▸ WHAT NEEDS TO BE DONE: In the entries below, which lines run from the one containing "def Session.named (x" to the one containing "let n := fld h 448 32"? Copy exactly those lines, ends included, and no others.

▸ DATA SECTION:
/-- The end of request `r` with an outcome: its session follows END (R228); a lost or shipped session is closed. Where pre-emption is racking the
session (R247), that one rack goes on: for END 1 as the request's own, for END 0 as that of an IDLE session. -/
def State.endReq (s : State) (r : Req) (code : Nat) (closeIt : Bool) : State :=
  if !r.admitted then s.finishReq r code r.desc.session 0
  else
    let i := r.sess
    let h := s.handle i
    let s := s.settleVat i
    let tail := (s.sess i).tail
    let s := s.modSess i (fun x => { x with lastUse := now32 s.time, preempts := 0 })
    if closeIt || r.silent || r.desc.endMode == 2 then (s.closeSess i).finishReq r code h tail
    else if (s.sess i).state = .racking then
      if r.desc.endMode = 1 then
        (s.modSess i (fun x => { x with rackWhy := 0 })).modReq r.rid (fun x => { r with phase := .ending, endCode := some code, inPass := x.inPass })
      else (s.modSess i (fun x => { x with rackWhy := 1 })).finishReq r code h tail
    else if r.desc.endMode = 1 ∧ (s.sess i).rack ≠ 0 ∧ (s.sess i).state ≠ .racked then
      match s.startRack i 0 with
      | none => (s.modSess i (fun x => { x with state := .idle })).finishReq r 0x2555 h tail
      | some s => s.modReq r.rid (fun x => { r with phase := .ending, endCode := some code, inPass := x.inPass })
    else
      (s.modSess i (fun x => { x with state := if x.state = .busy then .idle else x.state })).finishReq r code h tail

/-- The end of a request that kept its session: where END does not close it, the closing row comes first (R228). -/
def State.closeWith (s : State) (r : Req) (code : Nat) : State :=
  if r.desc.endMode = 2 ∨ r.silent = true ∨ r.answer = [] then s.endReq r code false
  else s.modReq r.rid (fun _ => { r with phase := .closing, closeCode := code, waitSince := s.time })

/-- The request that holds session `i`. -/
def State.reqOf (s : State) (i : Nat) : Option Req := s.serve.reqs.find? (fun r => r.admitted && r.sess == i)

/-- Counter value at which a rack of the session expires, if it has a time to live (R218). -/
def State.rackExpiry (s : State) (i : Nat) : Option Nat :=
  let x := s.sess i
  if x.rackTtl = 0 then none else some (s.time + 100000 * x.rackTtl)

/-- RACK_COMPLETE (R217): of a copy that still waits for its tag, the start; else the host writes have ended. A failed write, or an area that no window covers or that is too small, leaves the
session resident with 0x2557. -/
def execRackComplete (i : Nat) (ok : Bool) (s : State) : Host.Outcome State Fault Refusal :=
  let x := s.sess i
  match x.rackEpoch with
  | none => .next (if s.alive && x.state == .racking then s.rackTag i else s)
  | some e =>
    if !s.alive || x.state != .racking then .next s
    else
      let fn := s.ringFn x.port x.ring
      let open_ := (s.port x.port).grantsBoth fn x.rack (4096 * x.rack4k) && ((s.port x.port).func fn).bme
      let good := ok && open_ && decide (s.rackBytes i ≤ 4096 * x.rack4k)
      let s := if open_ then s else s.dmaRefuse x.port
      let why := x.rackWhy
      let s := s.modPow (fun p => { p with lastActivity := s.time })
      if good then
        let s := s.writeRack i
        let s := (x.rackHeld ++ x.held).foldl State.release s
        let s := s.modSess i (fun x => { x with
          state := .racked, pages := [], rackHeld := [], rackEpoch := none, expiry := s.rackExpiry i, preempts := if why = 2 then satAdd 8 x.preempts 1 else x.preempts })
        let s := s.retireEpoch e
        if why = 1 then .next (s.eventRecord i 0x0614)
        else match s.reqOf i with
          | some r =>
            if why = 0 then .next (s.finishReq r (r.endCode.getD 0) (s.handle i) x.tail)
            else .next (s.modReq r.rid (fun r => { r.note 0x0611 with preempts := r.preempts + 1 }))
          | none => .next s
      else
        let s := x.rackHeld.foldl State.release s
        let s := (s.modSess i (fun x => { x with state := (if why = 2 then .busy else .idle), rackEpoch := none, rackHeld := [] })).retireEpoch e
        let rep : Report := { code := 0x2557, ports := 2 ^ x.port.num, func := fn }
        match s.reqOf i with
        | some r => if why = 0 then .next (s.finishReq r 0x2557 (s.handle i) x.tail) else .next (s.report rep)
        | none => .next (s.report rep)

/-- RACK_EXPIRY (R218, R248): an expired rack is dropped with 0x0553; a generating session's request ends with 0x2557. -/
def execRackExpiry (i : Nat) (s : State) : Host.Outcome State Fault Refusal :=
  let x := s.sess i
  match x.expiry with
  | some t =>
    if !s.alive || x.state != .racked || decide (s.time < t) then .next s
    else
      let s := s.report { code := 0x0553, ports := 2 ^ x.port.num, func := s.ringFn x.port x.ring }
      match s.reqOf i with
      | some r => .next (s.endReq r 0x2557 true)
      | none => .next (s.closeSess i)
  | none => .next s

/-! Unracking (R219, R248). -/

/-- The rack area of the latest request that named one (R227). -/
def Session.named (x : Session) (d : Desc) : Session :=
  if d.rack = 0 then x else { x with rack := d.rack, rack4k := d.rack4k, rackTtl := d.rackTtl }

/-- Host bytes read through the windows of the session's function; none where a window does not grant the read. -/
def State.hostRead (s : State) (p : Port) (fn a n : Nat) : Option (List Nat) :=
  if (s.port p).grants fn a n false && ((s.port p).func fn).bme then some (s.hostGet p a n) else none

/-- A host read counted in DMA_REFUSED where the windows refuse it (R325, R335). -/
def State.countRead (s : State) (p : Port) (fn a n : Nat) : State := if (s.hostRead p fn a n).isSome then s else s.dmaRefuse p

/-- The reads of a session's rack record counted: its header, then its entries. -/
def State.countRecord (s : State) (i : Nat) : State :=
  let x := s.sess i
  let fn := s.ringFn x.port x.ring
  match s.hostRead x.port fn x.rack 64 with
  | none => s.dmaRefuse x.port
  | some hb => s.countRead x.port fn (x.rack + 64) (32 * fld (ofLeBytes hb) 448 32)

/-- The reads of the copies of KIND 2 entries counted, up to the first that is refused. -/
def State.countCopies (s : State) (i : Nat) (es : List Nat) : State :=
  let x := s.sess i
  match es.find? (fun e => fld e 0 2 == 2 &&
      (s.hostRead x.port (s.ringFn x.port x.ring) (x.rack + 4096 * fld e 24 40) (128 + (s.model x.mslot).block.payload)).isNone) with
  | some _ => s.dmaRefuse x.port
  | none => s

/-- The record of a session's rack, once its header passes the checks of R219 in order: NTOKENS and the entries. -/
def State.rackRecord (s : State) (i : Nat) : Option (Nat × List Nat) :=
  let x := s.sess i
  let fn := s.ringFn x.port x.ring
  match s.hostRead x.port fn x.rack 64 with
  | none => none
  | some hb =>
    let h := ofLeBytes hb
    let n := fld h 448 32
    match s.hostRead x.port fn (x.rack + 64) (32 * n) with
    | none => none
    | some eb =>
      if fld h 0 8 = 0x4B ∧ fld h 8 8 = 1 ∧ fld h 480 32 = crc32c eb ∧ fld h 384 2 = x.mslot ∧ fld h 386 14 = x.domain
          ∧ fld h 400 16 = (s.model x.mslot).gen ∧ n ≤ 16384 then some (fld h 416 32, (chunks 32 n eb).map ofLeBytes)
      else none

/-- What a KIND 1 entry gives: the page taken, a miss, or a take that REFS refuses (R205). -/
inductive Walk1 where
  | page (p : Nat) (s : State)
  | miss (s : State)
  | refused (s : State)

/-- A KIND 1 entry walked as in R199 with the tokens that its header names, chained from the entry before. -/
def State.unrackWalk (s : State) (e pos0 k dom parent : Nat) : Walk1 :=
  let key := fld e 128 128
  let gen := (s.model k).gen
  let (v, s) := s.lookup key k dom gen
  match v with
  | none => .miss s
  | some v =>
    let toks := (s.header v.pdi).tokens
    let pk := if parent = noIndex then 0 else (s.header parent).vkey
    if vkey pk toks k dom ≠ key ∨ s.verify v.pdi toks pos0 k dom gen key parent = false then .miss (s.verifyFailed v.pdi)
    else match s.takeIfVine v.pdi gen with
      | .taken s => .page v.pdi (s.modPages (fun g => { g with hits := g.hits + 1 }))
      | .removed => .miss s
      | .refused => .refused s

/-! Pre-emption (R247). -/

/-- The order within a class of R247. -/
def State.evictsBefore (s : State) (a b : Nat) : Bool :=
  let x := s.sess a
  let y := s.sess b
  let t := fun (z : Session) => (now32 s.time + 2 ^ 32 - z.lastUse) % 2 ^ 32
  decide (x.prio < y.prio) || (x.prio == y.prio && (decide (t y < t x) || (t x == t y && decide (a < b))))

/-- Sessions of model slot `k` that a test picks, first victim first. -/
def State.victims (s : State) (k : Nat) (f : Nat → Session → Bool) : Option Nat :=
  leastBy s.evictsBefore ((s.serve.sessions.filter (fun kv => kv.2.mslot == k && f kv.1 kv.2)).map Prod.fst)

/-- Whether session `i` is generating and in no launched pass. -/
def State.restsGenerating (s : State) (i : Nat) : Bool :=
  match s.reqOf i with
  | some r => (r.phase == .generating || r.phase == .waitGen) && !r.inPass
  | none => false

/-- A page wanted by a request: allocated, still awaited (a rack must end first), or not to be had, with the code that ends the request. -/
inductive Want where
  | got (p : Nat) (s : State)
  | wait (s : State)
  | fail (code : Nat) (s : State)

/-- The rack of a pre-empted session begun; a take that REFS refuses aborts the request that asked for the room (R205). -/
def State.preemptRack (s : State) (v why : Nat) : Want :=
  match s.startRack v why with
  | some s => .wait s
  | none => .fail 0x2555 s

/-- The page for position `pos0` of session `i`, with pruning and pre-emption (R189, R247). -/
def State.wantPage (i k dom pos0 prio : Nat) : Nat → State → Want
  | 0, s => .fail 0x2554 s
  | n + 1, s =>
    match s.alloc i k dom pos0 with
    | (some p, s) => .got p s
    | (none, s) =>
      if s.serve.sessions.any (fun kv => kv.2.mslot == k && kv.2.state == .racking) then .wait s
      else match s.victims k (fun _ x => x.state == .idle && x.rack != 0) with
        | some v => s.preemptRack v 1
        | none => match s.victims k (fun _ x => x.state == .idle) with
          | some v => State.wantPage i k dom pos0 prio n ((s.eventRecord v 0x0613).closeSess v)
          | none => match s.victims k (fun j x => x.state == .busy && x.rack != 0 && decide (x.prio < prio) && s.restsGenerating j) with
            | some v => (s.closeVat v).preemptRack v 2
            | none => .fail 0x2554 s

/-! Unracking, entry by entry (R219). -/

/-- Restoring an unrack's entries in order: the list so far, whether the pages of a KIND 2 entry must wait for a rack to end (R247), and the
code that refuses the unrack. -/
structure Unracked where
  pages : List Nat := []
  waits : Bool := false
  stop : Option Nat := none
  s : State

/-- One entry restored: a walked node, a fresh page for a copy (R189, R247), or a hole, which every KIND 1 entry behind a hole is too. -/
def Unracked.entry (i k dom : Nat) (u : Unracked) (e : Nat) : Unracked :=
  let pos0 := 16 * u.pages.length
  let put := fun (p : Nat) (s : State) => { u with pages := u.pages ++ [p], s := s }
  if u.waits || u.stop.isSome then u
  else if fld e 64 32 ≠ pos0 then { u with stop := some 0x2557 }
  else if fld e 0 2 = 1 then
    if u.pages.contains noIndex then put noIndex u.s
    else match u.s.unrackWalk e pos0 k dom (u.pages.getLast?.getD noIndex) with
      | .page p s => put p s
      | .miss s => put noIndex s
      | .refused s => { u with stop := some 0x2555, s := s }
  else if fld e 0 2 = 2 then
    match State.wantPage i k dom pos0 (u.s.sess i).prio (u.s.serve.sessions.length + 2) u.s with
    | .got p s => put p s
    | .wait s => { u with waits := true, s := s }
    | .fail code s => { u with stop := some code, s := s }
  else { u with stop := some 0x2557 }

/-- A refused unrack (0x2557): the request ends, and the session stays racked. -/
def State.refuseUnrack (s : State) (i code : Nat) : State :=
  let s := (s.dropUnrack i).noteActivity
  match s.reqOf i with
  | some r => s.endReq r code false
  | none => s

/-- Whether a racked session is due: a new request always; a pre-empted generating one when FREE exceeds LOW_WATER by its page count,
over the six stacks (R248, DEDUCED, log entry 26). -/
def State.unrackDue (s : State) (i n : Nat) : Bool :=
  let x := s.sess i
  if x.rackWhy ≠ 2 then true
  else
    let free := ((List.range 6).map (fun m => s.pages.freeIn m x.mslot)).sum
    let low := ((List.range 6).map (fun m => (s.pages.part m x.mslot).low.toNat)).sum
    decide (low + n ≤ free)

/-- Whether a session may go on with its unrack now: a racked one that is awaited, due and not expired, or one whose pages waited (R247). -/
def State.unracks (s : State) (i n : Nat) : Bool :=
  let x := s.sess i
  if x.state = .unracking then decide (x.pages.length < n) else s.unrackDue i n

▸ ANSWER BOX:
def Session.named (x : Session) (d : Desc) : Session :=
  if d.rack = 0 then x else { x with rack := d.rack, rack4k := d.rack4k, rackTtl := d.rackTtl }

/-- Host bytes read through the windows of the session's function; none where a window does not grant the read. -/
def State.hostRead (s : State) (p : Port) (fn a n : Nat) : Option (List Nat) :=
  if (s.port p).grants fn a n false && ((s.port p).func fn).bme then some (s.hostGet p a n) else none

/-- A host read counted in DMA_REFUSED where the windows refuse it (R325, R335). -/
def State.countRead (s : State) (p : Port) (fn a n : Nat) : State := if (s.hostRead p fn a n).isSome then s else s.dmaRefuse p

/-- The reads of a session's rack record counted: its header, then its entries. -/
def State.countRecord (s : State) (i : Nat) : State :=
  let x := s.sess i
  let fn := s.ringFn x.port x.ring
  match s.hostRead x.port fn x.rack 64 with
  | none => s.dmaRefuse x.port
  | some hb => s.countRead x.port fn (x.rack + 64) (32 * fld (ofLeBytes hb) 448 32)

/-- The reads of the copies of KIND 2 entries counted, up to the first that is refused. -/
def State.countCopies (s : State) (i : Nat) (es : List Nat) : State :=
  let x := s.sess i
  match es.find? (fun e => fld e 0 2 == 2 &&
      (s.hostRead x.port (s.ringFn x.port x.ring) (x.rack + 4096 * fld e 24 40) (128 + (s.model x.mslot).block.payload)).isNone) with
  | some _ => s.dmaRefuse x.port
  | none => s

/-- The record of a session's rack, once its header passes the checks of R219 in order: NTOKENS and the entries. -/
def State.rackRecord (s : State) (i : Nat) : Option (Nat × List Nat) :=
  let x := s.sess i
  let fn := s.ringFn x.port x.ring
  match s.hostRead x.port fn x.rack 64 with
  | none => none
  | some hb =>
    let h := ofLeBytes hb
    let n := fld h 448 32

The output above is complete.